One Marbury, hey look, if you pass to your dumb **** teamates and they can't hit a ****ing shot, are you going to keep passing to them? **** no! I mean really it's ****ing pathetic to watch guys miss open look after open look after open look. I feel bad for Marbury this game, he had a handful in plannic and got no help not only that, but WHAT THE **** WAS TIM THOMAS ****ING PROBLEM, seriously Spike Lee would have defended better I have never ever wanted to reach through the tv and start swinging as much as Today WHAT THE ****.



ONLY ONE ****ING PLAYER CARED ABOUT THIS GAME AND WANTED TO PLAY D, The majority of the players on the court tonight didn't do ****. They came to watch and that sickens me to the core. 


Also, why are people pissed at shandon andersen he played well... for being who he is.


Anyway I am so ****ing mad about this ****, I mean you all saw that boston won right?


----------



## Knicksbiggestfan (Apr 29, 2003)

After this loss I pray for a coach that's a friggin task master, someone who when he sees players pulling this type of lackadaisical crap takes a bat out in the lockerroom and starts swinging.


----------



## JT (Mar 1, 2004)

haha i agree lenny does sometimes look like the buddha master out there. i can just imagine it now...
lenny: you must not strain against the water, but rather you must flow with it.
starbury: you talkin about h2o, and we down by 26?


----------



## The True Essence (May 26, 2003)

"Mike Sweetney
2 points, 1-7 FG, 3 turnovers, 2 offensive boards, 11 minutes"

well alot of that was in the extended period of garbage time.

Again the Marbury theory comes back. When he shoots well we win, if not we lose. And yeah, tim thomas needs to get on the defensive glass.


----------



## Rashidi (Oct 2, 2003)

I thought it was kinda funny that TT took more shots than Marbury, Marbury grabbed more rebounds than TT, and KT led the team in assists.

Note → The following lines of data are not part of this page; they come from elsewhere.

-- ==== Sys2Proof/Machine/Flow.lean ====
section
/-!
DEFINITION. Branches, calls and returns (04, R86, R87), and the task control instructions (09, R190 to R200).
-/

namespace Sys2Proof.Machine

open Sys2Proof

/-- R86: a conditional branch: the sources are read (and ports popped) whatever the outcome. -/
def branchOp (a b : BitVec 6) (t u : Bool) (i : BitVec 12) (cond : Word → Word → Bool) (s : State) : Res :=
  s.finish (do
    checkRegs s [⟨regG a, t⟩, ⟨regG b, u⟩] []
    let (x, s) := s.takeG (regG a)
    let (y, s) := s.takeG (regG b)
    .ok (if cond x y then s.retireTo (s.ipc + 4 * sext 12 i.toNat) s.ipc else s.retire))

/-- R86, beq. -/
def execBeq (a b : BitVec 6) (t u : Bool) (i : BitVec 12) (s : State) : Res := branchOp a b t u i (· == ·) s
/-- R86, bne. -/
def execBne (a b : BitVec 6) (t u : Bool) (i : BitVec 12) (s : State) : Res := branchOp a b t u i (· != ·) s
/-- R86, blt: a < b as i64. -/
def execBlt (a b : BitVec 6) (t u : Bool) (i : BitVec 12) (s : State) : Res := branchOp a b t u i BitVec.slt s
/-- R86, bge: a ≥ b as i64. -/
def execBge (a b : BitVec 6) (t u : Bool) (i : BitVec 12) (s : State) : Res := branchOp a b t u i (fun x y => !x.slt y) s
/-- R86, bltn: a < b as n64. -/
def execBltn (a b : BitVec 6) (t u : Bool) (i : BitVec 12) (s : State) : Res := branchOp a b t u i BitVec.ult s
/-- R86, bgen: a ≥ b as n64. -/
def execBgen (a b : BitVec 6) (t u : Bool) (i : BitVec 12) (s : State) : Res := branchOp a b t u i (fun x y => !x.ult y) s

/-- R87, jal. -/
def execJal (l : BitVec 6) (i : BitVec 20) (s : State) : Res :=
  s.finish (do
    checkRegs s [] [regG l]
    let pc := s.ipc
    let s := s.setG (regG l) (pc + 4)
    .ok (s.retireTo (pc + 4 * sext 20 i.toNat) pc))

/-- R87, jalr: a is read before the link is written. -/
def execJalr (d a : BitVec 6) (t : Bool) (i : BitVec 13) (s : State) : Res :=
  s.finish (do
    checkRegs s [⟨regG a, t⟩] [regG d]
    let (x, s) := s.takeG (regG a)
    let pc := s.ipc
    let s := s.setG (regG d) (pc + 4)
    .ok (s.retireTo (x + sext 13 i.toNat) pc))

/-- R197: the plot in the same row at a column offset, if the word names one. -/
def followTarget (p : Nat) (w : Word) : Option Nat :=
  let o := toInt 5 true (fldw w 0 5)
  let c := (colOf p : Int) + o
  if w ≠ sext 5 (fldw w 0 5) || o = 0 || c < 0 || 215 < c then none else some (p / 256 * 256 + c.toNat)

/-- R197, follow: the join request leaves for the leader's plot, and the context is in follow wait. -/
def execFollow (a : BitVec 6) (t : Bool) (s : State) : Res :=
  s.finish (do
    checkRegs s [⟨regG a, t⟩] []
    let (w, s) := s.takeG (regG a)
    need (!s.me.furrow.lead) (.trap .followInvalid w)
    match followTarget s.cur.1 w with
    | none => signal .followInvalid w
    | some q =>
      let (id, s) := s.fresh
      let s := s.holdFor .follow id [] w 0
      .ok (s.sendMine .sys (.plot (s.plotId q)) (.join (s.who id) s.cur.2 (s.plotId q) w)))

/-- R196, lead: at most one context of a plot leads; a task that has ended leads no longer (R191). Where the task that leads is spilled it has no CTXID, and TVAL is a free value (log
entry 75). -/
def execLead (s : State) : Res :=
  s.finish (do
    checkRegs s [] []
    match (List.range 4).find? fun c => c != s.cur.2 && (s.ctx s.cur.1 c).furrow.lead && !(s.ctx s.cur.1 c).ended,
      s.myPlot.sched.images.find? fun i => i.1.furrow.lead with
    | some c, _ => signal .followInvalid (.ofNat 64 c)
    | none, some i => signal .followInvalid (Config.spilledLeader s.cur.1 i.1.csr.taskid)
    | none, none => .ok (s.modMe fun x => { x with furrow := { x.furrow with lead := true } }).retire)

/-- R199: a follower whose leader has split goes on at an address: at once, or after the instruction that is under way, which holds its
context, owes the second word of its pair or is a multiply that has issued (DEDUCED, log entry 83). -/
def State.splitTo (s : State) (f : Nat × Nat) (queue : List FurrowEntry) (next : Word) : State :=
  let y := s.ctx f.1 f.2
  if y.hold.isSome || y.pair.isSome || y.mul.point.isSome || (s.plot f.1).hasYielded y then
    let ws := match queue with
      | e :: _ => e.words
      | [] => []
    s.modCtx f.1 f.2 fun x => { x with furrow := { x.furrow with resume := some ⟨x.pc, ws, next⟩ } }
  else s.modCtx f.1 f.2 fun x => { x with pc := next, block := none, readySince := s.now, issued := false }

/-- R199, split: the furrow dissolves; each follower goes on after the split. A split by a context that does not lead only retires (DESIGN
CHOICE, log entry 84). -/
def execSplit (s : State) : Res :=
  s.finish (do
    checkRegs s [] []
    let next := s.ipc + 4
    let fs := s.me.furrow.followers.map fun f => (f, (s.ctx f.1 f.2).furrow.queue)
    let s := s.dissolve s.cur.1 s.cur.2 2
    let s := fs.foldl (fun s f => s.splitTo f.1 f.2 next) s
    .ok (s.modMe fun x => { x with furrow := { x.furrow with lead := false, followers := [] } }).retire)

/-- R191: the current task ends, its promise settled as given. -/
def State.finishTask (s : State) (st : PState) : State :=
  let (p, c) := s.cur
  let s := s.settle p c s.me.task.promise st true
  (s.retireBase p c).endTask p c

/-- R191, tend: an unsettled promise resolves with the value 0 (a settled one is not changed by it, R205). -/
def execTend (s : State) : Res :=
  s.finish (do
    checkRegs s [] []
    .ok (s.finishTask (.value 0)))

/-- R192, yield: ends a floor-tick quantum; having issued last, the context is last in its cyclic order. -/
def execYield (s : State) : Res :=
  s.finish (do
    checkRegs s [] []
    .ok (s.retire.modMe fun x => { x with quantum := none }))

/-- R193: sleeps until a cycle; a cycle already reached is a no-op. -/
def sleepTo (wake : Nat) (s : State) : State :=
  if wake ≤ s.now then s.retire else s.holdFor (.sleep wake) 0 [] (.ofNat 64 wake) 0

/-- R193, sleep. -/
def execSleep (a : BitVec 6) (t : Bool) (s : State) : Res :=
  s.finish (do
    checkRegs s [⟨regG a, t⟩] []
    let (x, s) := s.takeG (regG a)
    .ok (sleepTo (s.now + x.toNat) s))

/-- R193, sleepuntil. -/
def execSleepuntil (a : BitVec 6) (t : Bool) (s : State) : Res :=
  s.finish (do
    checkRegs s [⟨regG a, t⟩] []
    let (x, s) := s.takeG (regG a)
    .ok (sleepTo x.toNat s))

/-- R194, tself: the handle of the task's own promise, 0 without one. -/
def execTself (d : BitVec 6) (s : State) : Res :=
  s.finish (do
    checkRegs s [] [regG d]
    .ok (s.setG (regG d) s.me.task.promise).retire)

/-- R200: the furrow state word. For more followers than NFOL can count it is a free value (DESIGN CHOICE, log entry 106). -/
def Furrow.word (f : Furrow) : Word :=
  .ofNat 64 (f.lcause % 8 * 2 ^ 13 + (if f.leader.isSome then (f.ofs % 32).toNat * 2 ^ 8 else 0) +
    (if f.lead then (if f.followers.length < 64 then f.followers.length else (Config.manyFollowers f.followers.length).toNat) * 4 else 0) + bit f.leader.isSome * 2 + bit f.lead)

/-- R194, R200, tself.f. -/
def execTselfF (d : BitVec 6) (s : State) : Res :=
  s.finish (do
    checkRegs s [] [regG d]
    .ok (s.setG (regG d) s.me.furrow.word).retire)

/-- R178, R187: sets or clears BLK of a channel. -/
def State.setBlk (s : State) (p k : Nat) (b : Bool) : State :=
  s.modPlot p fun x => x.modChan k fun ch => { ch with blk := b, unblocked := if ch.blk && !b then s.now else ch.unblocked }

/-- R195: chblk and chunb. -/
def chanOp (a b : BitVec 6) (t u : Bool) (blk : Bool) (s : State) : Res :=
  s.finish (do
    checkRegs s [⟨regG a, t⟩, ⟨regG b, u⟩] []
    let (x, s) := s.takeG (regG a)
    let (y, s) := s.takeG (regG b)
    let q := fldw x 0 36
    need (fldw x 36 28 == 0 && plotOk q && q / 2 ^ 20 == s.pkg) (.trap .storeFault x)
    need (fldw y 6 58 == 0) (.trap .storeFault y)
    let k := fldw y 0 6
    let s := if q % 2 ^ 20 = s.cur.1 then s.setBlk s.cur.1 k blk else s.sendMine .sys (.plot q) (.chanBlock q k blk)
    .ok s.retire)

/-- R195, chblk. -/
def execChblk (a b : BitVec 6) (t u : Bool) (s : State) : Res := chanOp a b t u true s
/-- R195, chunb. -/
def execChunb (a b : BitVec 6) (t u : Bool) (s : State) : Res := chanOp a b t u false s

end Sys2Proof.Machine
end

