-- ==== Sys2Proof/Machine/Turnout.lean ====
section
/-!
DEFINITION. The turnout: promise records, queueing, forwarding, breaking and settling (10, R205 to R230).
-/

namespace Sys2Proof.Machine

open Sys2Proof

/-- A promise record of a plot. -/
def Plot.rec_ (x : Plot) (k : Nat) : Record := Sparse.get Record.reset x.records k

/-- Changes a promise record. -/
def State.modRec (s : State) (p k : Nat) (f : Record → Record) : State :=
  s.modPlot p fun x => { x with records := Sparse.set Record.reset x.records k (f (x.rec_ k)) }

/-- The key of a record of a plot in the table of logs. -/
def recKey (p k : Nat) : Nat := p * 4096 + k

/-- R402: an event of a record is noted; its last 16 are kept. -/
def State.noteRec (s : State) (p k : Nat) (e : RecEvent) : State :=
  { s with recLogs := Sparse.modify ⟨0, []⟩ s.recLogs (recKey p k) fun l =>
      { l with events := (l.events ++ [(s.now - l.created, e)]).drop (l.events.length - 15) } }

/-- R402: a record is created: its log starts. -/
def State.startRec (s : State) (p k : Nat) (e : RecEvent) : State :=
  { s with recLogs := Sparse.set ⟨0, []⟩ s.recLogs (recKey p k) ⟨s.now, [(0, e)]⟩ }

/-- R206: the record a handle names on a plot, unless the handle is stale. -/
def Plot.named (x : Plot) (h : Word) : Option Record :=
  let r := x.rec_ (hSlot h)
  if r.st = .free || r.gen ≠ hGen h then none else some r

/-- R205: a record is settled. -/
def Record.settled (r : Record) : Bool :=
  match r.st with
  | .free | .unresolved => false
  | _ => true

/-- R205, R219: a record is chained and has not collapsed. -/
def Record.isChained (r : Record) : Bool :=
  match r.st with
  | .chained _ => true
  | _ => false

/-- R216, R219: a chained record has sent on every invocation that it can of its queue: those left wait for a strict argument. What the agent
holds is sent on when it comes back (R207), behind the registration (DEDUCED, log entry 43). -/
def Record.forwarded (r : Record) : Bool := r.queue.all fun e => e.inv.strict.isSome

/-- R216: a record treats an arrival at once: it is settled, and every entry before it has been treated. A chained one forwards a target
invocation past those that wait for a strict argument, and holds the latter. -/
def Record.takesAtOnce (r : Record) (i : Inv) : Bool :=
  r.settled && if r.isChained then i.strict.isNone && r.queue.all fun e => e.inv.strict.isSome else r.queue.isEmpty

/-- R211: a word has the form of an OREF of an existing plot. -/
def orefOk (w : Word) : Bool := !bitw w 0 && fldw w 0 12 == 0 && plotOk (hPlot w)

/-- R211: a word has the form of a handle of an existing plot. -/
def hrefOk (w : Word) : Bool := bitw w 0 && fldw w 1 12 == 0 && plotOk (hPlot w)

/-- R211: a target has its form. -/
def targetOk (w : Word) (mc : Bool) : Bool := if mc then rectOk w else if bitw w 0 then hrefOk w else orefOk w

/-- An endpoint's plot number, for a plot. -/
def Endpoint.plotNo : Endpoint → Nat
  | .plot id => id
  | _ => 0

/-- R217: an invocation that is forwarded counts a hop; one that would pass 255 breaks with DEAD-WAIT. -/
def State.forward (s : State) (src : Endpoint) (i : Inv) : State :=
  if 255 ≤ i.hops then s.breakOwn src i 0x12 else s.route src { i with hops := i.hops + 1 }

/-- R219: sends the registration of a chained record to the next handle's record. -/
def State.register (s : State) (p k : Nat) (q : Word) : State :=
  let h := mkHandle (s.plotId p) k ((s.plot p).rec_ k).gen
  ((s.sendPlot .inv (.plot (s.plotId p)) (hPlot q) (s.plot p).tenant (.register q h)).noteRec p k (.registers q)).modRec p k fun r =>
    { r with registered := true }

/-- R216: what a record does with an invocation that passes through it, by its state; `k` is the record's slot and the
invocation's arrival number is `seq`. A collapsed record goes on sending to the next handle while what it sent there is not accepted: what
has arrived since, and every target invocation, so that none passes an earlier one (R220, R221); one that was held for a strict argument
when the record collapsed is released. -/
def State.treat (s : State) (p k : Nat) (e : QEnt) : State :=
  let r := (s.plot p).rec_ k
  let src := Endpoint.plot (s.plotId p)
  let h := mkHandle (s.plotId p) k r.gen
  let i := e.inv
  let sent := fun (i : Inv) => { i with path := (h, e.seq) :: i.path }
  let broke := fun (b : Word) => s.noteRec p k (.broke e.seq i.promise b)
  let out := fun (s : State) => s.modRec p k fun r => { r with out := r.out ++ [e.seq] }
  let s' := fun (to_ : Word) => (out s).noteRec p k (.forwarded e.seq i.promise to_ i.method)
  -- R217: one that passes the hop limit breaks
  let onward := fun (to_ : Word) => if 255 ≤ i.hops then out (broke (mkBreak i.promise 0x12 0)) else s' to_
  let past := fun (s : State) => s.modRec p k fun r => { r with through := r.through ++ [e.seq] }
  let through := fun (q : Word) => match i.strict with
    | some (n, _) => (past (onward q)).forward src (sent { i with args := i.args.set n q })
    | none => (past (onward q)).forward src (sent { i with target := q })
  let deliver := fun (w : Word) (oref : Bool) => match i.strict with
    | some (n, _) => (s' i.target).route src (sent { i with args := i.args.set n w, smask := i.smask - i.smask / 2 ^ n % 2 * 2 ^ n })
    | none =>
      if oref then (onward w).forward src (sent { i with target := w }) else (broke (mkBreak h 0x20 1)).breakInv src i (mkBreak h 0x20 1)
  if r.via ≠ 0 && (decide (r.viaAt ≤ e.seq) || i.strict.isNone) then through r.via
  else match r.st with
    | .value w => deliver w false
    | .oref w => deliver w true
    | .chained q => through q
    | .broken b => (broke (deeper b)).breakInv src i (deeper b)
    | _ => s

/-- A field service block. -/
def State.field (s : State) (f : Nat) : Field := Sparse.get Field.reset s.fields f

/-- Changes a field service block. -/
def State.modField (s : State) (f : Nat) (g : Field → Field) : State :=
  { s with fields := Sparse.set Field.reset s.fields f (g (s.field f)) }

/-- R207: the agent of a plot's field holds invocations for a record, or will hold one that is on its way. -/
def State.holdsRec (s : State) (p : Nat) (h : Word) : Bool :=
  ((s.field (fieldOf p)).agent.any fun e => match e with
    | .record h' _ _ => h' == h
    | _ => false) ||
  s.net.any fun m => match m.body with
    | .recOverflow h' _ _ => h' == h
    | _ => false

/-- R207: the invocations a turnout stores. -/
def Plot.stored (x : Plot) : Nat := (x.records.map fun r => r.2.queue.length).sum

/-- R216: an invocation with its arrival number enters a record: queued behind earlier ones, or treated at once. -/
def State.recordEnter (s : State) (p : Nat) (h : Word) (i : Inv) (n : Nat) : State :=
  match (s.plot p).named h with
  | none => s.breakInv (.plot (s.plotId p)) i (mkBreak h 0x19 1)
  | some r =>
    let k := hSlot h
    let s := s.modRec p k fun r => { r with away := r.away.filter (·.1 != n) }
    if r.takesAtOnce i then s.treat p k ⟨n, i⟩
    else (s.modRec p k fun x => { x with queue := x.queue ++ [⟨n, i⟩] }).noteRec p k (.queued n i.promise i.method (i.strict.map (·.1)))

/-- R216, R207: an invocation reaches a record, or is passed to the agent when the turnout's store is full. -/
def State.recordArrive (s : State) (p : Nat) (h : Word) (i : Inv) : State :=
  match (s.plot p).named h with
  | none => s.breakInv (.plot (s.plotId p)) i (mkBreak h 0x19 1)
  | some r =>
    let full := s.holdsRec p h || (!r.takesAtOnce i && decide (Config.turnoutStore ≤ (s.plot p).stored))
    let s := s.modRec p (hSlot h) fun r => { r with seq := r.seq + 1, away := if full then r.away ++ [(r.seq, i.strict.isSome)] else r.away }
    if full then (s.noteRec p (hSlot h) (.handed r.seq i.promise i.method)).push ⟨.inv, .plot (s.plotId p), .service (fieldOf p), i.tenant, .recOverflow h i r.seq⟩
    else s.recordEnter p h i r.seq

/-- R225, R219: the record no longer waits for any invocation that came before an arrival number: none is queued, held by the agent, or
forwarded and not accepted. -/
def Record.clearBefore (r : Record) (n : Nat) : Bool :=
  r.queue.all (fun e => decide (n ≤ e.seq)) && r.away.all (fun q => decide (n ≤ q.1)) && r.out.all fun q => decide (n ≤ q)

/-- R225, R219: every invocation that came before an arrival number and that the record forwards has been sent on: at a chained record all but
those that wait for a strict argument, which the queue or the agent holds. -/
def Record.sentBefore (r : Record) (n : Nat) : Bool :=
  r.away.all (fun q => decide (n ≤ q.1) || (r.isChained && q.2)) && r.queue.all fun e => decide (n ≤ e.seq) || (r.isChained && e.inv.strict.isSome)

/-- R224: the answer to an awaiting task. -/
def awaitAns (st : PState) : Rsp :=
  match st with
  | .value w | .oref w => .words [w, 0] 0
  | .broken b => .words [b, 1] 0
  | _ => .reject

/-- R219, R220, R225: a record answers, or passes on, each request that its state lets it answer. A request that came before
the record collapsed is the record's own to answer. -/
def State.askStep (s : State) (p k : Nat) (a : Nat × Asker) : State :=
  let r := (s.plot p).rec_ k
  let src := Endpoint.plot (s.plotId p)
  let tn := (s.plot p).tenant
  let drop := s.modRec p k fun r => { r with asks := r.asks.erase a }
  let next : Option Word := if r.via ≠ 0 then (if r.viaAt ≤ a.1 then some r.via else none)
    else match r.st, a.2 with
      | .chained q, .task _ => some q
      | _, _ => none
  match next, a.2 with
  | some q, .task w =>
    if r.sentBefore a.1 then (drop.noteRec p k (.passed a.2 q)).push ⟨.inv, src, .plot (hPlot q), tn, .awaitReq q w⟩ else s
  | some q, .record h =>
    if r.sentBefore a.1 then (drop.noteRec p k (.passed a.2 q)).push ⟨.inv, src, .plot (hPlot q), tn, .register q h⟩ else s
  | none, .task w =>
    if r.settled && r.clearBefore a.1 then (drop.noteRec p k (.answered w r.st)).push ⟨.clo, src, .plot w.plot, tn, .rsp w (awaitAns r.st)⟩ else s
  | none, .record h =>
    if r.settled && !r.isChained && r.clearBefore a.1 then (drop.noteRec p k (.told h r.st)).push ⟨.clo, src, .plot (hPlot h), tn, .collapse h r.st⟩ else s

/-- Every request of a record is looked at again. -/
def State.askAll (s : State) (p k : Nat) : State :=
  ((s.plot p).rec_ k).asks.foldl (fun s a => s.askStep p k a) s

/-- R379: the host's result: bytes 0 to 7 leave over CXL.cache, the status word follows once they are written. -/
def State.hostResult (s : State) (p k : Nat) : State :=
  let r := (s.plot p).rec_ k
  match r.owner with
  | .host res | .gone res =>
    if res = 0 then s else
    let put := fun (w : Word) (kind : Nat) => { s with host := { s.host with
      cxl := s.host.cxl ++ [(⟨⟨0, 0, 0⟩, 4, res, .store (placed 0 (bytesLE 8 w.toNat))⟩, .damkar, 0)]
      results := s.host.results ++ [(res, .ofNat 64 (2 ^ 63 + kind))] } }
    match r.st with
    | .value w => put w 0
    | .oref w => put w 1
    | .broken b => put b 2
    | _ => s
  | _ => s

/-- R219: a chained record that has sent on what it can registers at the next handle. -/
def State.registerIf (s : State) (p k : Nat) : State :=
  let r := (s.plot p).rec_ k
  match r.st with
  | .chained q => if r.forwarded && !r.registered then s.register p k q else s
  | _ => s

/-- What follows a change of a record's state: a chained record without a queue registers (R219), and requests are looked at
again. -/
def State.afterSettle (s : State) (p k : Nat) : State := ((s.registerIf p k).hostResult p k).askAll p k

/-- What follows the treatment of an entry of a record, or its return from the agent: a chained record registers behind the last entry that it
forwards (R219), and requests are looked at again. -/
def State.afterQueue (s : State) (p k : Nat) : State := (s.registerIf p k).askAll p k

/-- R213, R216: a settlement reaches a record, from an endpoint. -/
def State.settleRec (s : State) (p : Nat) (h : Word) (st : PState) (member : Bool) (src : Endpoint) : State :=
  match (s.plot p).named h with
  | none => s.countAt p 12
  | some r =>
    let k := hSlot h
    if r.settled then (s.countAt p 12).noteRec p k (.late st src)
    else
      let s := s.noteRec p k (.settled st src)
      if r.members = 0 then (s.modRec p k fun r => { r with st := st }).afterSettle p k
      else match st with
        | .broken b => (s.modRec p k fun r => { r with st := .broken (if member then deeper b else b) }).afterSettle p k
        | _ =>
          if r.left ≤ 1 then
            (s.modRec p k fun r => { r with left := 0, st := .value (.ofNat 64 r.members) }).afterSettle p k
          else s.modRec p k fun r => { r with left := r.left - 1 }

/-- R226: the state word of a handle; QLEN counts what the turnout holds, not what the agent does (DESIGN CHOICE, log entry 113). -/
def State.hstatWord (s : State) (p : Nat) (h : Word) : Word :=
  match (s.plot p).named h with
  | none => 0
  | some r =>
    let own := match r.owner with
      | .task t => (s.plot p).alive t
      | .host _ => true
      | .gone _ | .none => false
    let aw := r.asks.any fun a => match a.2 with
      | .task _ => true
      | .record _ => false
    let (st, cause) := match r.st with
      | .free => (0, 0)
      | .unresolved => (if r.members = 0 then 1 else 6, 0)
      | .value _ => (2, 0)
      | .oref _ => (3, 0)
      | .chained _ => (4, 0)
      | .broken b => (5, fldw b 8 8)
    .ofNat 64 (min r.queue.length 255 * 2 ^ 16 + cause * 256 + bit aw * 128 + bit own * 64 + st)

/-- R207, R211: the lowest-numbered free record of a plot. -/
def Plot.freeRec (x : Plot) : Option Nat := (List.range Config.records).find? fun k => decide ((x.rec_ k).st = .free)

/-- R211, R207: the effect of INVOKE once its operands are read: a record, its handle, and the messages, which go `out`; `i`
is the invocation without its promise. -/
def State.invoke (s : State) (p k : Nat) (owner : Owner) (i : Inv) (out : State → Inv → State) : Word × State :=
  let gen := (((s.plot p).rec_ k).gen + 1) % 256
  let h := mkHandle (s.plotId p) k gen
  let (_, ht, wd) := rectOf i.target
  let n := if i.mc then ht * wd else 0
  let ok := targetOk i.target i.mc
  let fresh : Record := { Record.reset with
    gen := gen, st := if ok then .unresolved else .broken (mkBreak h 0x19 0), owner := owner,
    members := if ok then n else 0, left := if ok then n else 0 }
  let pc := match owner with
    | .task _ => s.ipc
    | _ => 0
  let s := (s.modRec p k fun _ => fresh).startRec p k (.created pc i.target i.method)
  let i := { i with promise := h }
  let src := Endpoint.plot (s.plotId p)
  if !ok then (h, (s.releaseCaps src i).hostResult p k)
  else (h, out s i)

end Sys2Proof.Machine
end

> By the time people starting catching a little net, the game was already decided.


No, the game was decided in the 2nd quarter, when the Knicks couldn't inbound the ball and the Nets went up by 10 on easy layups and turnovers. I don't recall any part of the game where the Knicks were "catching net".


----------



## truth (Jul 16, 2002)

> After this loss I pray for a coach that's a friggin task master, someone who when he sees players pulling this type of lackadaisical crap takes a bat out in the lockerroom and starts swinging.



Rashidi,no offense your stats are good but you are missing the boat here..there is enough talent on this team,except for a defensive presense in the middle..

KBF is dead right..This team is soft and they always come out flat..Lenny is the wrong coach for this team..He is no Hubie Brown,and its obvious..

These guys need a taskmaster,and if that means benching TT or anyone else,so be itlast nights game was inexcusable,and you will see the difference between IT and layden shortly..Layden is a loyal guy who stuck with Chaney...IT is a snake who will NOT tolerate this..You will see


----------